This read operation and inserts with left shift is repeated until, until butobarbitone all memory blocks reverse chain (i.e. P=64 blocks). In General, the reverse circuit provides for read operations in a quantity equal to the length R of the reverse circuit, therefore, in this case, for reverse passing the correct path and generating decoded bits decisions requires a 64 read operations. However, such a large number of read operations can reduce the efficiency and performance of the decoding process.

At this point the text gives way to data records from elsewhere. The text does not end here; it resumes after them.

theorem execTilePeatIdle_first (hstep : (s.tile t).peatStep = 0) (hon : s.num 0xA000 1 ≠ 0)
    (hdue : (s.tile t).idleSince + s.num 0xA000 1 * 1000 ≤ s.now) :
    exec (.tilePeatIdle t) s = .next (s.mapTile t fun y => { y with peatStep := y.peatStep + 1 }) := by
  rw [execTilePeatIdle_ember ht hember hidle hleaves, if_neg (by omega), if_pos (by omega)]

theorem execTilePeatIdle_second (hstep : (s.tile t).peatStep = 1) :
    exec (.tilePeatIdle t) s = .next (s.mapTile t fun y => { y with peatStep := y.peatStep + 1 }) := by
  rw [execTilePeatIdle_ember ht hember hidle hleaves, if_neg (by omega), if_pos (by omega)]

theorem execTilePeatIdle_last (hstep : 2 ≤ (s.tile t).peatStep) :
    exec (.tilePeatIdle t) s = .next (s.mapTile t fun y => { y with state := 2, peatStep := 0 }) := by
  rw [execTilePeatIdle_ember ht hember hidle hleaves, if_neg (by omega), if_neg (by omega)]

end

theorem execTileWake_work (ht : t < 64) (hwork : s.tileIdle t = false) (hsaves : (s.tile t).state = 1 ∨ (s.tile t).state = 2) :
    exec (.tileWake t) s = .next ((s.mapTile t fun y => { y with state := 0, peatStep := 0, idleSince := s.now }).bump (tileIndex t)
      (if (s.tile t).state = 1 then 0x13 else 0x14) 1) := by
  simp only [exec, execTileWake, if_neg (Nat.not_le.mpr ht), hwork, Bool.false_eq_true, if_false, State.wakeTile, if_pos hsaves]

/-! ### Faults -/

theorem execTileFault_inUse {x : UnitId} {kind : Nat} {l : List Nat} (hl : faultTiles x kind = some l)
    (huse : (l.filter fun t => (s.tile t).inUse) ≠ []) : exec (.tileFault x kind) s =
      .next ((l.filter fun t => (s.tile t).inUse).foldl (fun (s : State) t => s.isolate (tileUnit t) 1)
        (s.raise 0xA807 x.word kind 0 0)) := by
  have hsome : ¬ (l.filter fun t => (s.tile t).inUse).isEmpty = true := by rwa [List.isEmpty_iff]
  simp only [exec, execTileFault, hl, if_neg hsome]

end

/-- Settles O46: the rows in turn, a verification by the pages that fail, a tile's power by where it stands. -/
theorem tileCommands : Obligations.TileCommands := by
  unfold Obligations.TileCommands
  refine ⟨fun t c d b row l s k pages hunit hblock hk hpages huse hrun hverifies hnext w u hw hu => ?_,
    fun t c d b s u hunit hblock hu hqueued hgap huse herase hsettled hinto => ?_,
    fun t c d x sensor s u v e y hunit he hu hy hv => ?_,
    fun t s ht => ⟨execTileEmberIdle_due ht, fun hember hidle hleaves => ⟨execTilePeatIdle_first ht hember hidle hleaves,
      execTilePeatIdle_second ht hember hidle hleaves, execTilePeatIdle_last ht hember hidle hleaves⟩, execTileWake_work ht⟩,
    fun u kind l s => execTileFault_inUse⟩
  · rw [execRowVerify_next hunit hblock hk hpages huse hrun hverifies hnext hw hu rfl]
    exact ⟨fun hnone => by rw [hnone], fun first more hfails => by rw [hfails]⟩
  · rw [execRewrite_settled hunit hblock hu hqueued hgap huse herase hsettled hinto]
    refine ⟨fun hslots => by rw [State.emptyBlock_of_slots hslots], fun hempty v hv => ?_⟩
    rw [State.emptyBlock_of_empty hempty, hv]
    exact ⟨fun hreads => by rw [hreads]; rfl, fun hwear => by rw [hwear]; rfl⟩
  · rw [execDieTempSample_existing hunit he hu hy hv]
    exact ⟨fun hmax => if_pos hmax, fun hmax => if_neg hmax⟩

end Sys2Proof.Machine
end

section
/-!
FLUSH_END, MRST_N_ASSERT, MRST_N_RELEASE, PWRDIS_ASSERT, PWRDIS_RELEASE, MODULE_RESET, DOZE_ENTRY, DOZE_WAKE, DEVICE_TIME_CHECKPOINT,
AON_TRIM and MODULE_OUT_OF_SERVICE (R32, R223, R404, R547 to R549, R554, R556, R565, R569 to R571, R631, R632).
-/
namespace Sys2Proof.Machine

section
variable {s : State}

/-! ### What the end of a flush leaves of the power state -/

@[simp] theorem State.record_pch (e : Event) (n : Nat) : (s.record e n).pch = s.pch := by
  unfold State.record
  split
  · split <;> rfl
  · rfl

@[simp] theorem State.stage_pch (e : Event) : (s.stage e).pch = s.pch := by
  unfold State.stage
  dsimp only
  split
  · split
    · rfl
    · split
      · rfl
      · split
        · rfl
        · split <;> rfl
  · rfl

@[simp] theorem State.writeEvent_pch (e : Event) (n : Nat) : (s.writeEvent e n).pch = s.pch := by
  unfold State.writeEvent
  extract_lets jsr u
  have hu : u.pch = s.pch := ite_leaves (g := State.pch) rfl rfl
  refine ite_leaves (g := State.pch) ?_ ?_
  · rw [State.stage_pch, hu]
  · rw [State.record_pch, hu]

@[simp] theorem State.unpowerJsr_pch : s.unpowerJsr.pch = s.pch :=
  foldl_leaves (g := State.pch) (fun _ _ => State.writeEvent_pch ..) ..

@[simp] theorem State.trimJournal_pch : s.trimJournal.pch = s.pch := by
  change s.voidPlaces.releaseFlush.pch = s.pch
  unfold State.releaseFlush
  split <;> rfl

@[simp] theorem State.flushStripe_pch (p : Stripe) : (s.flushStripe p).pch = s.pch := by
  unfold State.flushStripe
  exact foldl_leaves_snd (g := State.pch) (fun _ _ => by dsimp only; split <;> rfl) ..

/-- A flush that wrote its map-root record sets how the next start-up begins, and no other part of the power state. -/
theorem State.flushDone_pch : s.flushDone.pch = { s.pch with startKind := 1 } := by
  have hstripes : ((s.plc.stripes.filter Stripe.flushes).foldl (fun s p => s.flushStripe p) s.trimJournal).pch = s.pch :=
    (foldl_leaves (g := State.pch) (fun _ _ => State.flushStripe_pch ..) ..).trans State.trimJournal_pch
  rw [← hstripes]
  rfl

theorem execFlushEnd_wrote {mv mj cause : Nat} {u : State} (hflush : s.pch.flushing = some cause) (hmain : s.pch.mainGood = false)
    (hroom : s.flushRecords = true)
    (hu : u = ((s.lastFlush s.pch.flushBytes mj mv cause true).flushDone).raise 0xD005 (unitId 0xD 1)
      (clampU 32 (s.pch.flushBytes / 1048576)) (clampU 32 (s.now - s.pch.flushAt)) (clampU 32 mj)) :
    exec (.flushEnd mv mj true) s =
      .next { u with pch.flushing := none, pch.bankMv := mv, pch.firewood := .charging }.unpowerJsr.holdStart := by
  have hgone : u.pch.mainGood = false := by
    rw [hu, State.raise_pch, State.flushDone_pch]
    exact hmain
  have hstays : ¬ (cause = 3 ∧
      { u with pch.flushing := none, pch.bankMv := mv, pch.firewood := .charging }.unpowerJsr.pch.mainGood = true) := by
    simp [hgone]
  subst hu
  simp only [exec, execFlushEnd, hflush, hroom, Bool.not_true, Bool.false_eq_true, and_false, if_false, if_true, if_neg hstays]

/-! ### Contacts -/

section
variable {us : Nat} (hup : s.pch.mrst = false)
include hup

theorem execMrstNAssert_filtered (hshort : us < 2) (hpower : s.pch.power ≠ .off) :
    exec (.mrstNAssert us) s = .next (s.bump 0xD068 0x02 1) := by
  simp only [exec, execMrstNAssert, hup, Bool.false_eq_true, if_false, if_pos hshort, if_neg hpower]

theorem execMrstNAssert_recognised (hlong : 10 ≤ us) : exec (.mrstNAssert us) s = .next { s with pch.mrst := true }.mrstRecognised := by
  have hkept : ¬ us < 2 := by omega
  simp only [exec, execMrstNAssert, hup, Bool.false_eq_true, if_false, if_neg hkept, if_neg (Nat.not_lt.mpr hlong)]

end

theorem execMrstNRelease_held (hdown : s.pch.mrst = true) : exec .mrstNRelease s = .next s.mrstReleased :=
  if_pos hdown

theorem execPwrdisAssert_powered (hup : s.pch.pwrdis = false) (hpower : s.pch.power ≠ .off) (hmain : s.pch.mainPower = true) :
    exec .pwrdisAssert s = .next (({ s with pch.pwrdis := true }.bump 0xD068 0x01 1).mainRemoved 2) := by
  simp only [exec, execPwrdisAssert, hup, Bool.false_eq_true, if_false, if_neg hpower, if_pos hmain]

theorem execModuleReset_taken {r : Requester} (htakes : s.takesWrite r 0xD010 0 (.num 1)) : exec (.moduleReset r (.num 1)) s =
    .next (s.writeAnswered (((s.wakeUp).startDrain .reset).putNum 0xD010 0 1) r 0xD010 0) :=
  congrArg _ (State.ownWrite_taken htakes (if_neg (not_not_intro rfl)))
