-- ==== Sys2Proof/Machine/State.lean ====
section
/-! DEFINITION. The state of the block and of its two input ports, as plain data, and the state after reset
(10_state.md). What no rule of the spec gives a register is marked MODEL with its log entry. -/

namespace Sys2Proof.Machine

/-! ### Unit CRCV -/

/-- `CRCV.PHASE` (10_state.md R12): the seven values in use; value 7 is never taken (93_implementation_defined.md U8). -/
inductive CrcvPhase where
  | idle | len | type | data | crc | done | fault
  deriving DecidableEq, Repr

/-- One entry of `REC_OUT` (10_state.md R15). -/
structure Descriptor where
  type : Word
  length : Word
  paypos : DWord
  checksum : Word
  deriving DecidableEq, Repr

/-- The registers of unit CRCV (10_state.md R11 to R15). -/
structure Crcv where
  phase : CrcvPhase
  k : BitVec 2
  len : Word
  rem : Word
  type : Word
  crc : Word
  stored : Word
  /-- Register `CALC`. -/
  computed : Word
  nrec : Word
  nidat : Word
  pos : DWord
  paypos : DWord
  err : BitVec 4
  /-- `REC_OUT`, in stream order, the first record's descriptor first. -/
  recOut : List Descriptor
  deriving DecidableEq, Repr

/-- Every CRCV register 0, `PHASE = IDLE`, `REC_OUT` empty (10_state.md R36). -/
def Crcv.reset : Crcv where
  phase := .idle
  k := 0#2
  len := 0#32
  rem := 0#32
  type := 0#32
  crc := 0#32
  stored := 0#32
  computed := 0#32
  nrec := 0#32
  nidat := 0#32
  pos := 0#64
  paypos := 0#64
  err := 0#4
  recOut := []

/-! ### Unit RECON -/

/-- `RECON.PHASE` (10_state.md R17): the five values in use. -/
inductive ReconPhase where
  | idle | ftype | data | done | fault
  deriving DecidableEq, Repr

/-- The registers of unit RECON (10_state.md R16, R17). -/
structure Recon where
  phase : ReconPhase
  width : Word
  height : Word
  row : Word
  col : BitVec 34
  f : Byte
  err : BitVec 4
  errInfo : Byte
  deriving DecidableEq, Repr

/-- Every RECON register 0, `PHASE = IDLE` (10_state.md R36). -/
def Recon.reset : Recon where
  phase := .idle
  width := 0#32
  height := 0#32
  row := 0#32
  col := 0#34
  f := 0#8
  err := 0#4
  errInfo := 0#8

/-- The pixel memory `PIX` (10_state.md R20) as address and byte pairs, addresses strictly rising. An unlisted address
has no value (log 4). -/
abbrev Memory := List Host.Cell

/-! ### The ports and the moves of the three agents -/

/-- The two units. -/
inductive UnitId where
  | crcv | recon
  deriving DecidableEq, Repr

/-- An item of an input port (00_scope.md R9). -/
inductive Item where
  | byte (b : Byte)
  | eos
  deriving DecidableEq, Repr

/-- MODEL (log 3): where a port stands with the rule that ends a stream (42_host_commands.md R158): no `EOS` has been pushed
since the port last took items anew; one has; or one has, and its unit has been `CLEAR`ed or reset since. -/
inductive PushGate where
  | accepting | shut | cleared
  deriving DecidableEq, Repr

/-- An input port: the items not yet consumed, head first (00_scope.md R9), and MODEL (log 3) its gate. -/
structure Port where
  items : List Item
  gate : PushGate
  deriving DecidableEq, Repr

/-- A port on which nothing has been pushed. -/
def Port.empty : Port := { items := [], gate := .accepting }

/-- What the host can do to the block: the primitives of 42_host_commands.md R150, emptying a port
(70_reset_and_hazards.md R206) and the reset input (R200). -/
inductive HostOp where
  | write (index : Nat) (v : Word)
  | read (index : Nat)
  | pixRead (addr : Nat)
  | push (u : UnitId) (item : Item)
  | drain (u : UnitId)
  | reset
  deriving DecidableEq, Repr

/-- One move of one agent: a step of a unit, or one host primitive. -/
inductive Move where
  | crcv
  | recon
  | host (op : HostOp)
  deriving DecidableEq, Repr

/-- A value the block returned to the host (42_host_commands.md R156, R157). -/
inductive Observation where
  | reg (index : Nat) (v : Word)
  | pix (addr : Nat) (b : Byte)
  deriving DecidableEq, Repr

/-! ### The whole state -/

/-- The block's state (10_state.md R10), its parameters (00_scope.md R6), and the run parameters of 10_state.md R38. -/
structure State where
  /-- The parameters; no step changes them. -/
  cfg : Config
  crcv : Crcv
  recon : Recon
  pix : Memory
  /-- `CRCV.IN`. -/
  crcvIn : Port
  /-- `RECON.IN`. -/
  reconIn : Port
  /-- MODEL (log 2): the moves still to come, the next one first. -/
  agenda : List Move
  /-- MODEL (log 7): what the host has read, newest first. -/
  seen : List Observation
  deriving DecidableEq, Repr

/-- The state after reset (10_state.md R36, 70_reset_and_hazards.md R201): both units all zero, `PIX` with nothing listed,
both ports empty, and no move listed, so that nothing runs until the host acts. -/
def State.reset : State where
  cfg := Config.default
  crcv := Crcv.reset
  recon := Recon.reset
  pix := []
  crcvIn := Port.empty
  reconIn := Port.empty
  agenda := []
  seen := []

/-! ### How a step can stop -/

/-- The machine's stops. The three failures a unit raises itself (60_exceptions.md R170) are not among them: they are next
states, with `PHASE = FAULT`. No run from reset reaches any of these. -/
inductive Fault where
  /-- A `PIX` access outside 0 to `HEIGHT*STRIDE - 1`, which 20_memory.md R47 leaves undefined. Raised by a DATA step whose
  `ROW` or `COL` is out of range. Safe: the run stops. -/
  | pixOutOfRange (addr : Nat)
  /-- A `PIX` read of a byte nothing has written, which has no value (93_implementation_defined.md U4). Raised by a DATA
  step that reads a neighbour, and by a host `PixRead`. Safe: the run stops. -/
  | pixUnwritten (addr : Nat)
  /-- A DATA step with `F` above 4, which 41_filter_reconstructor.md R121 never leaves behind. Raised when the operation is
  decoded. Safe: the run stops. -/
  | dataPhaseFilter (f : Byte)
  deriving DecidableEq, Repr

/-- What the model gives no meaning to. -/
inductive Refusal where
  /-- An instruction whose arm of `exec` has no meaning yet. Raised by `exec` alone. Safe. -/
  | notModelled (mnemonic : String)
  /-- `RECON.START` taking effect with `WIDTH = 0` or `HEIGHT = 0`: 42_host_commands.md R153, "unspecified: the model
  refuses the run" (U1). Raised by `RECON.START`. Safe. -/
  | reconStartZeroDimension
  /-- `RECON.START` taking effect with an image over `PIX_BYTES_MAX`: R153, "the model refuses the run" (U2). Raised by
  `RECON.START`. Safe. -/
  | reconStartOverCapacity
  /-- `PixRead` while `RECON.PHASE` is not DONE: 42_host_commands.md R157, "refused" (U3). Raised by the host move. Safe. -/
  | pixReadNotDone (addr : Nat)
  /-- `PixRead` at `HEIGHT*STRIDE` or above: R157, "refused" (U3). Raised by the host move. Safe. -/
  | pixReadOutOfRange (addr : Nat)
  /-- An item pushed after `EOS`, before the unit has been `CLEAR`ed or reset and the port emptied: 42_host_commands.md R158,
  70_reset_and_hazards.md R211, "outside the spec (a model gives it no move)", 93_implementation_defined.md U5, "refuse".
  Raised by the host move. Safe. -/
  | pushAfterEos (u : UnitId)
  deriving DecidableEq, Repr

/-- The answer of a meaning. -/
abbrev Result := Host.Outcome State Fault Refusal

end Sys2Proof.Machine
end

The above problems lead to the need for a system and method that would ensure the effective implementation of high-speed operations of CERs under the scheme of “butterfly” in the implementation of the Viterbi algorithm.

Systems and methods consistent with the principles of the present invention can solve the above-mentioned task of ensuring that the system and method of performing high-speed operations of CERs under the scheme of “butterfly” in the implementation of the Viterbi algorithm.

The system and method consistent with the principles of the present invention is described here in General terms and in relation to options for implementation include the use of the first memory element for storing aggregate metric of the original States. The first memory element connected to the multiplexer that can select between the first and second current paths on the basis of even and odd cycles. The multiplexer is connected to the mechanism of the addition/comparison/the selection tool, which calculates metrics end States for each of the metrics of the original States. A second memory element connected to the mechanism of the addition/comparison/selection and the multiplexer, is used for temporary storage of metrics final States, and the third memory element stores the specified logical bits corresponding to the initial state, providing the lowest metric value end state. Thus, the multiplexer selects the first valid path during even-numbered cycles and delivers the metrics of initial conditions extracted from the first memory element, the mechanism of the addition/comparison/selection to generate metrics final States. During odd cycles, the multiplexer selects the second current path for access to the second memory element and use previously computed metrics final States as intermediate metrics of initial conditions, which allows the mechanism of the addition/comparison/selection to generate metrics of the end States on the basis of metrics intermediate initial States.

The accompanying drawings, which are an integral part of the specification, illustrate a variant embodiment of the invention and, together with the description, explain the objectives, advantages and principles of the invention. In the drawings:

figa - action diagram of the convolutional encoder with K=9 and rate 1/2

figw - block diagram of the system showing the modules of CERs and feedback;

figure 2 is a transition diagram illustrating the operation of CERs under the scheme “butterfly”;

figure 3 is a transition diagram depicting an array of 8×1 schemes “butterfly” CERs;

4 is a transition diagram depicting an array of 4×2 schemes “butterfly” CERs;

figa, 5V - functional diagram of the operation circuit reverse;

figa, 6B is a diagram depicting a variant implementation of the present invention.

The following detailed description of the present invention is given with reference to the accompanying drawings, illustrating preferred embodiments of the present invention. Without going beyond the nature and scope of the invention, it is possible to offer other options for implementation and their varieties. Therefore, the following detailed description should not be construed as limiting the invention. Scope of the invention defined by the attached claims.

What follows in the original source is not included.